I have a problem with a coin toss. The exercise is following:
You toss a coin 10 times and it gives 4 heads. What fee would you pay to play a game where you win 1$ if you flip at least 450 heads out of 1000 coin tosses?
My approach: Update an informative prior with the data. Then calculate P(450H). P(450H) = Fee.
x := obtaining a head
- Prior: assume the belief that pdf(x) follows Beta(20, 20)
Why Beta(20,20)? I want to build a prior with the belief that a head should very probably come with a probability of 0.5... Hence a = b. However, I want the prior to be weak enough to fit the data.
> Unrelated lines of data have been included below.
-- ==== Sys2Proof/Machine/Flags.lean ====
section
/-!
DEFINITION. Events, error captures, the fault history queue and the firing of Landing sources: what every block does
when it has something to report (R31, R33, R430, R432, R563 to R566).
-/

namespace Sys2Proof.Machine

/-! ### Landing sources -/

/-- The states of a source (R432). -/
def srcIDLE : Nat := 0
def srcPENDING : Nat := 1
def srcSUMMARY : Nat := 2
def srcHELD : Nat := 3
def srcACTIVE : Nat := 4
def srcACTPEND : Nat := 5

/-- Sources 0x0000 to 0x1FFF are pages (R429). -/
def isPageSource (x : Nat) : Bool := x < 0x2000

/-- The hold-off group of a source (R444): a page's EVT_GROUP, or the entry's GROUP. -/
def State.srcGroup (s : State) (x : Nat) : Nat :=
  if isPageSource x then s.gf x HDR.EVT_GROUP_GROUP else s.tf .src x T_SRC.GROUP

/-- Whether a group is holding (R444): its timer has started and not expired. -/
def State.holding (s : State) (g : Nat) : Bool := s.lnd.holds.any (fun e => e.1 == g)

/-- Whether a source belongs to a hall, and which (R435, R451). -/
def State.srcHall (s : State) (x : Nat) : Option Nat :=
  if 0x1000 ≤ x ∧ x < 0x2000 then some (x - 0x1000)
  else if s.tb .src x T_SRC.OWNED then some (s.tf .src x T_SRC.HALL) else none

/-- A source becomes PENDING; a holding group makes it wait (R444). -/
def State.becomePending (s : State) (x : Nat) : State :=
  let s := s.st .src x T_SRC.STATE srcPENDING
  if s.holding (s.srcGroup x) then s.cnt pgLND LND.CNT_HOLDOFF_WAITS else s

/-- A wake cause of STANDBY arises (R510, R512): in STANDBY or on the way there its flag is set, and the sequencer takes it up. -/
def State.wakeHint (s : State) (f : Fld) : State :=
  if s.gf pgOAS OAS.PWR_STS_STATE == 1 || (match s.oas.cur with | some r => r.target == 1 | none => false) then
    { s with oas := { s.oas with waking := true } }.sf pgOAS f 1
  else s

/-- Whether the input of a source is kept alive in a power state (R513): the EVIN pins, the Oasis page, and in SLEEP the pages of
the housekeeping domain and HST. -/
def srcAlive (st x : Nat) : Bool :=
  (0xA000 ≤ x && x ≤ 0xA00F) || x == 3 || (st == 2 && [0, 1, 4, 5, 6, 7].contains x)

/-- An enabled source that fires is a wake cause of STANDBY; one listed in table 5 is a cause of a lower state being prepared.
DESIGN CHOICE, unsafe: log entry 39. -/
def State.wakeBySource (s : State) (x : Nat) : State :=
  let t := match s.oas.cur with | some r => r.target | none => 0
  let listed := (s.listed .wkl).any (fun e => fld e.2 T_WKL.EN.lo 1 == 1 && fld e.2 T_WKL.SOURCE.lo 16 == x)
  if 2 ≤ t then
    if listed && srcAlive t x then { s with oas := { s.oas with waking := true } }.sf pgOAS OAS.WAKE_FLAG_LIST 1 else s
  else if s.tb .src x T_SRC.EN then s.wakeHint OAS.WAKE_FLAG_LIST else s

/-- The Oasis latches the first firing of a listed source in SLEEP and lower (R445, R513): the flag, the slot, and what the slot
registers show. -/
def State.oasLatch (s : State) (slot x : Nat) : State :=
  if s.oas.latched.contains slot then s else
  let s := if s.oas.latched.isEmpty then s.sf pgOAS OAS.WAKE_SRC_SOURCE x |>.sf pgOAS OAS.WAKE_SRC_SLOT slot else s
  let s := { s with oas := { s.oas with latched := s.oas.latched ++ [slot], waking := true } }
  let a := raddr pgOAS (if slot < 32 then 0x54 else 0x58)
  (s.setReg a (s.reg a ||| BitVec.ofNat 32 (2 ^ (slot % 32)))).sf pgOAS OAS.WAKE_FLAG_LIST 1

/-- A source fires while Landing is off: the Oasis watches the listed ones whose input is alive. DEDUCED, unsafe: log entry 114. -/
def State.oasWatch (s : State) (x : Nat) : State :=
  match s.oas.wakeList.find? (fun e => e.2 == x) with
  | some e => if srcAlive (s.gf pgOAS OAS.PWR_STS_STATE) x then s.oasLatch e.1 x else s
  | none => s

/-- A source fires (R430, R432): in SLEEP and lower only the Oasis sees it; else nothing happens while LND is not ACTIVE. -/
def State.fire (s : State) (x : Nat) : State :=
  if 2 ≤ s.gf pgOAS OAS.PWR_STS_STATE then s.oasWatch x
  else if s.active pgLND then
    let st := s.tf .src x T_SRC.STATE
    let s := if st == srcIDLE then s.becomePending x
      else if st == srcACTIVE then s.st .src x T_SRC.STATE srcACTPEND
      else s
    s.wakeBySource x
  else s

/-- The level of a level source changes; a rise fires it (R430). -/
def State.setLevel (s : State) (x : Nat) (level : Bool) : State :=
  let was := s.tb .src x T_SRC.ASSERTED
  let s := s.st .src x T_SRC.ASSERTED (b2n level)
  if level && !was then s.fire x else s

/-- A page's Landing source follows EVT_RAW AND EVT_EN (R31). A write to EVT_RAW, EVT_EN or EVT_FORCE after which the
source is still asserted fires it again (R430). -/
def State.pageSource (s : State) (p : Nat) (written : Bool) : State :=
  let level := ((s.reg (raddr p 0x10)) &&& (s.reg (raddr p 0x14))) != 0
  let was := s.tb .src p T_SRC.ASSERTED
  let s := s.setLevel p level
  if written && level && was then s.fire p else s

/-- An event bit of a page is set by hardware (R31). -/
def State.event (s : State) (p bit : Nat) : State :=
  (s.setReg (raddr p 0x10) (s.reg (raddr p 0x10) ||| BitVec.ofNat 32 (2 ^ bit))).pageSource p false

/-! ### Captures and the history -/

/-- The class of a capture of a page (R563): 1 RECOVERED, 2 CONTAINED, 3 STATION, 4 INTERNAL. -/
def errClass (p code : Nat) : Nat :=
  match blkOf p with
  | some (.prt, _) => if code == 0x06 || code == 0x18 then 1 else 2
  | some (.swc, _) => if code == 0x02 || code == 0x04 then 1 else 2
  | some (.ergc, _) => if code == 0x02 then 1 else 2
  | some (.oas, _) => if code == 0x02 then 1 else 2
  | some (.hst, _) => if code == 0x07 then 1 else 2
  | some (.flt, _) => if code == 0x01 then 4 else if code == 0x02 then 3 else 2
  | _ => 2

/-- A history record without its SEQ (R567). -/
def histRecord (stamp boot page cls code lost steps c1 c2 c3 count : Nat) : BitVec 256 :=
  BitVec.ofNat 256 (stamp % 2 ^ 48 + boot % 2 ^ 16 * 2 ^ 48 + page % 2 ^ 13 * 2 ^ 64 + cls % 8 * 2 ^ 77
    + code % 256 * 2 ^ 80 + lost % 2 * 2 ^ 88 + steps % 16 * 2 ^ 89 + c1 % 2 ^ 32 * 2 ^ 96 + c2 % 2 ^ 32 * 2 ^ 128
    + c3 % 2 ^ 32 * 2 ^ 160 + count % 2 ^ 16 * 2 ^ 192)

/-- The capture registers of a page take an error (R33): written when VALID is 0, else LOST is set and counted. -/
def State.takeCapture (s : State) (p code c1 c2 c3 : Nat) : State :=
  if s.gb p HDR.ERR_CAP0_VALID then
    s.sf p HDR.ERR_CAP0_LOST 1
     |>.sf p HDR.ERR_CAP0_LOST_COUNT (min (s.gf p HDR.ERR_CAP0_LOST_COUNT + 1) 0xFFFF)
  else
    s.sf p HDR.ERR_CAP0_VALID 1 |>.sf p HDR.ERR_CAP0_CODE code
     |>.setReg (raddr p 0x24) (BitVec.ofNat 32 c1) |>.setReg (raddr p 0x28) (BitVec.ofNat 32 c2)
     |>.setReg (raddr p 0x2C) (BitVec.ofNat 32 c3)
     |>.setReg (raddr p 0x30) (BitVec.ofNat 32 s.stamp) |>.sf p HDR.ERR_STAMP_HI_STAMP_HI (s.stamp / 2 ^ 32)
     |>.sf p HDR.PAGE_STS_FAULT 1

/-- A record enters the history queue; a full queue loses it (R566). -/
def State.pushRecord (s : State) (r : BitVec 256) : State :=
  let s := s.cnt pgFLT FLT.CNT_RECORDS
  if s.flt.queue.length < 256 then
    let s := { s with flt := { s.flt with queue := s.flt.queue ++ [r] } }
    s.sf pgFLT FLT.FLT_STS_QUEUE s.flt.queue.length
  else s.cnt pgFLT FLT.CNT_QUEUE_LOST

/-- A capture of a page and its history record, without the loss report of a full queue. -/
def State.captureOnce (s : State) (p code c1 c2 c3 : Nat) : State :=
  let fresh := !s.gb p HDR.ERR_CAP0_VALID
  let s := s.takeCapture p code c1 c2 c3
  if fresh then
    s.pushRecord (histRecord s.stamp (s.gf pgVLT VLT.VLT_STS_BOOT_NUMBER) p (errClass p code) code 0
      (s.gf pgFLT FLT.FLT_STS_STEPS) c1 c2 c3 0)
  else s

/-- The report of a record lost to a full queue: FLT code 0x03 with the page of the lost record (R566). Its own record
meets the full queue too, and its capture is then held, so the second loss is only counted. -/
def State.queueFull (s : State) (p : Nat) : State :=
  let fresh := !s.gb pgFLT HDR.ERR_CAP0_VALID
  let s := s.captureOnce pgFLT 0x03 p 0 0
  let s := if fresh then s.takeCapture pgFLT 0x03 pgFLT 0 0 else s
  s.event pgFLT 2

/-- A record made by a page: queued, or lost and reported. -/
def State.record (s : State) (p : Nat) (r : BitVec 256) : State :=
  if s.flt.queue.length < 256 then s.pushRecord r else (s.pushRecord r).queueFull p

/-- A block detects an error (R33): capture, history record, event bit. -/
def State.error (s : State) (p bit code c1 c2 c3 : Nat) : State :=
  let full := !s.gb p HDR.ERR_CAP0_VALID && !(s.flt.queue.length < 256)
  let s := s.captureOnce p code c1 c2 c3
  let s := if full then s.queueFull p else s
  s.event p bit

/-- An error code that sets no event bit of its own. -/
def State.errorNoEvent (s : State) (p code c1 c2 c3 : Nat) : State :=
  let full := !s.gb p HDR.ERR_CAP0_VALID && !(s.flt.queue.length < 256)
  let s := s.captureOnce p code c1 c2 c3
  if full then s.queueFull p else s

/-- A DEV access error (R48): event bit b, code b + 1, the BAR0 offset and the requester. -/
def State.devError (s : State) (bit off req : Nat) : State := s.error pgDEV bit (bit + 1) off req 0

/-- A station report (R565): FLT code 0x02 and the link's PROTO_ERRORS. -/
def State.stationReport (s : State) (anchor device reason op seq : Nat) : State :=
  (s.cnt (pgPRT anchor) LNK.CNT_PROTO_ERRORS).error pgFLT 1 0x02 (anchor + device * 2 ^ 10 + reason * 2 ^ 16)
    (op + seq * 2 ^ 5) 0

/-- ERR_CAP0 written (R33, R566): VALID released, with a record of the losses, and LOST cleared. -/
def State.capWrite (s : State) (p : Nat) (v : Word) : State :=
  let rel := bitAt v.toNat 0 && s.gb p HDR.ERR_CAP0_VALID
  let lostN := s.gf p HDR.ERR_CAP0_LOST_COUNT
  let code := s.gf p HDR.ERR_CAP0_CODE
  let s := if bitAt v.toNat 1 then s.sf p HDR.ERR_CAP0_LOST 0 else s
  if rel then
    let s := s.sf p HDR.ERR_CAP0_VALID 0 |>.sf p HDR.ERR_CAP0_LOST_COUNT 0 |>.sf p HDR.PAGE_STS_FAULT 0
    if lostN == 0 then s else
      s.record p (histRecord s.stamp (s.gf pgVLT VLT.VLT_STS_BOOT_NUMBER) p (errClass p code) code 1
        (s.gf pgFLT FLT.FLT_STS_STEPS) 0 0 0 lostN)
  else s

end Sys2Proof.Machine
end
Hence relatively low values for a and b.
- Posterior: updating pdf(x) as Beta(20+4, 20+6)
Why Beta(24,26)? We can easily update the prior to obtain the posterior adding the number of heads and tails to a and b. Posterior ∝ Likelihood x Prior
- Getting the probability P(450 heads)
Now that I have the pdf(x), I am looking for the probability of obtaining at least 450 heads from 1000 tosses. I am not sure how to proceed from here...
If the coin was fair (P[x] = 0.5), we could answer the question easily by calculating the integral from 450 to 1000 of the binomial distribution. However, as I have a posterior pdf of P(X) and not a number, I am not sure what how to proceed...
- Could you please give me a hint what to do with the posterior to answer the question?
- Also, what would be the correct notation of the sought probability? P(450H | 4heads from 10 tosses)? Not sure how I write down that I used an informative prior...
- I suspect that P(450H) will highly depend on the parameters of my prior... Is there a more scientific way to justify the choice of my parameters?
Any help or guidance will be highly appreciated!